theorem State.dayOfPower_kept {s : State} {x0 : Nat} (kregs : l .regs = true) (kpit : l .pit = true) (khost : l .host = true) (kflt : l .flt = true) (keng : l .eng = true) (ktabs : l .tabs = true) (kbel : l .bel = true) (kimg : l .img = true) (kout : l .out = true) (kfree : l .free = true) (h : Kept l o s) :
    Kept l o (State.dayOfPower x0 s) := by
  unfold State.dayOfPower
  repeat' first
    | with_reducible assumption
    | exact fun hw => hw
    | intro _
    | with_reducible apply State.writeSelector_kept
    | with_reducible apply State.onImg_kept
    | with_reducible apply State.reach_kept
    | with_reducible apply State.foldl_kept
    | exact ⟨Nat.le_refl _, fun hw => hw⟩
    | with_reducible apply Kept.ite
    | split
    | extract_lets
    | (dsimp +zetaDelta only; split)
    | (simp +zetaDelta [*]; done)
    | (simp only [HostIf.wf, Flt.wf, Eng.wf, Tabs.wf, Bel.wf] at *; simp +zetaDelta [*]; done)

theorem execPoweredHours_kept {s : State} (kregs : l .regs = true) (kpit : l .pit = true) (khost : l .host = true) (kflt : l .flt = true) (keng : l .eng = true) (ktabs : l .tabs = true) (kbel : l .bel = true) (kimg : l .img = true) (kout : l .out = true) (kfree : l .free = true) (h : Kept l o s) {t : State} (e : execPoweredHours s = .next t) :
    Kept l o t := by
  obtain rfl := Host.Outcome.next.inj e
  exact Kept.ite (fun _ => State.dayOfPower_kept kregs kpit khost kflt keng ktabs kbel kimg kout kfree h) (fun _ => h)

theorem State.spoil_kept {s : State} {slot : Nat} (kimg : l .img = true) (h : Kept l o s) :
    Kept l o (State.spoil slot s) := by
  unfold State.spoil
  repeat' first
    | with_reducible assumption
    | exact fun hw => hw
    | intro _
    | with_reducible apply State.putSlot_kept
    | with_reducible apply State.foldl_kept
    | exact ⟨Nat.le_refl _, fun hw => hw⟩
    | with_reducible apply Kept.ite
    | split
    | extract_lets
    | (dsimp +zetaDelta only; split)
    | (simp +zetaDelta [*]; done)

theorem State.checkSlot_kept {s : State} {slot : Nat} {bad : Bool} (kregs : l .regs = true) (kimg : l .img = true) (kout : l .out = true) (h : Kept l o s) :
    Kept l o (State.checkSlot slot bad s) := by
  unfold State.checkSlot
  repeat' first
    | with_reducible assumption
    | exact fun hw => hw
    | intro _
    | with_reducible apply State.bump_kept
    | with_reducible apply State.spoil_kept
    | with_reducible apply State.onImg_kept
    | with_reducible apply State.writeSelector_kept
    | with_reducible apply State.foldl_kept
    | exact ⟨Nat.le_refl _, fun hw => hw⟩
    | with_reducible apply Kept.ite
    | split
    | extract_lets
    | (dsimp +zetaDelta only; split)
    | (simp +zetaDelta [*]; done)

theorem State.checkCopy_kept {s : State} {copy : Nat} {bad : Bool} (kregs : l .regs = true) (kimg : l .img = true) (h : Kept l o s) :
    Kept l o (State.checkCopy copy bad s) := by
  unfold State.checkCopy
  repeat' first
    | with_reducible assumption
    | exact fun hw => hw
    | intro _
    | with_reducible apply State.bump_kept
    | with_reducible apply State.onImg_kept
    | with_reducible apply State.foldl_kept
    | exact ⟨Nat.le_refl _, fun hw => hw⟩
    | with_reducible apply Kept.ite
    | split
    | extract_lets
    | (dsimp +zetaDelta only; split)
    | (simp +zetaDelta [*]; done)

========

*Aim of the exercise*:
Word for word, give the whole listing again.

*Answer to the problem*:
theorem State.dayOfPower_kept {s : State} {x0 : Nat} (kregs : l .regs = true) (kpit : l .pit = true) (khost : l .host = true) (kflt : l .flt = true) (keng : l .eng = true) (ktabs : l .tabs = true) (kbel : l .bel = true) (kimg : l .img = true) (kout : l .out = true) (kfree : l .free = true) (h : Kept l o s) :
    Kept l o (State.dayOfPower x0 s) := by
  unfold State.dayOfPower
  repeat' first
    | with_reducible assumption
    | exact fun hw => hw
    | intro _
    | with_reducible apply State.writeSelector_kept
    | with_reducible apply State.onImg_kept
    | with_reducible apply State.reach_kept
    | with_reducible apply State.foldl_kept
    | exact ⟨Nat.le_refl _, fun hw => hw⟩
    | with_reducible apply Kept.ite
    | split
    | extract_lets
    | (dsimp +zetaDelta only; split)
    | (simp +zetaDelta [*]; done)
    | (simp only [HostIf.wf, Flt.wf, Eng.wf, Tabs.wf, Bel.wf] at *; simp +zetaDelta [*]; done)

theorem execPoweredHours_kept {s : State} (kregs : l .regs = true) (kpit : l .pit = true) (khost : l .host = true) (kflt : l .flt = true) (keng : l .eng = true) (ktabs : l .tabs = true) (kbel : l .bel = true) (kimg : l .img = true) (kout : l .out = true) (kfree : l .free = true) (h : Kept l o s) {t : State} (e : execPoweredHours s = .next t) :
    Kept l o t := by
  obtain rfl := Host.Outcome.next.inj e
  exact Kept.ite (fun _ => State.dayOfPower_kept kregs kpit khost kflt keng ktabs kbel kimg kout kfree h) (fun _ => h)

theorem State.spoil_kept {s : State} {slot : Nat} (kimg : l .img = true) (h : Kept l o s) :
    Kept l o (State.spoil slot s) := by
  unfold State.spoil
  repeat' first
    | with_reducible assumption
    | exact fun hw => hw
    | intro _
    | with_reducible apply State.putSlot_kept
    | with_reducible apply State.foldl_kept
    | exact ⟨Nat.le_refl _, fun hw => hw⟩
    | with_reducible apply Kept.ite
    | split
    | extract_lets
    | (dsimp +zetaDelta only; split)
    | (simp +zetaDelta [*]; done)

theorem State.checkSlot_kept {s : State} {slot : Nat} {bad : Bool} (kregs : l .regs = true) (kimg : l .img = true) (kout : l .out = true) (h : Kept l o s) :
    Kept l o (State.checkSlot slot bad s) := by
  unfold State.checkSlot
  repeat' first
    | with_reducible assumption
    | exact fun hw => hw
    | intro _
    | with_reducible apply State.bump_kept
    | with_reducible apply State.spoil_kept
    | with_reducible apply State.onImg_kept
    | with_reducible apply State.writeSelector_kept
    | with_reducible apply State.foldl_kept
    | exact ⟨Nat.le_refl _, fun hw => hw⟩
    | with_reducible apply Kept.ite
    | split
    | extract_lets
    | (dsimp +zetaDelta only; split)
    | (simp +zetaDelta [*]; done)

theorem State.checkCopy_kept {s : State} {copy : Nat} {bad : Bool} (kregs : l .regs = true) (kimg : l .img = true) (h : Kept l o s) :
    Kept l o (State.checkCopy copy bad s) := by
  unfold State.checkCopy
  repeat' first
    | with_reducible assumption
    | exact fun hw => hw
    | intro _
    | with_reducible apply State.bump_kept
    | with_reducible apply State.onImg_kept
    | with_reducible apply State.foldl_kept
    | exact ⟨Nat.le_refl _, fun hw => hw⟩
    | with_reducible apply Kept.ite
    | split
    | extract_lets
    | (dsimp +zetaDelta only; split)
    | (simp +zetaDelta [*]; done)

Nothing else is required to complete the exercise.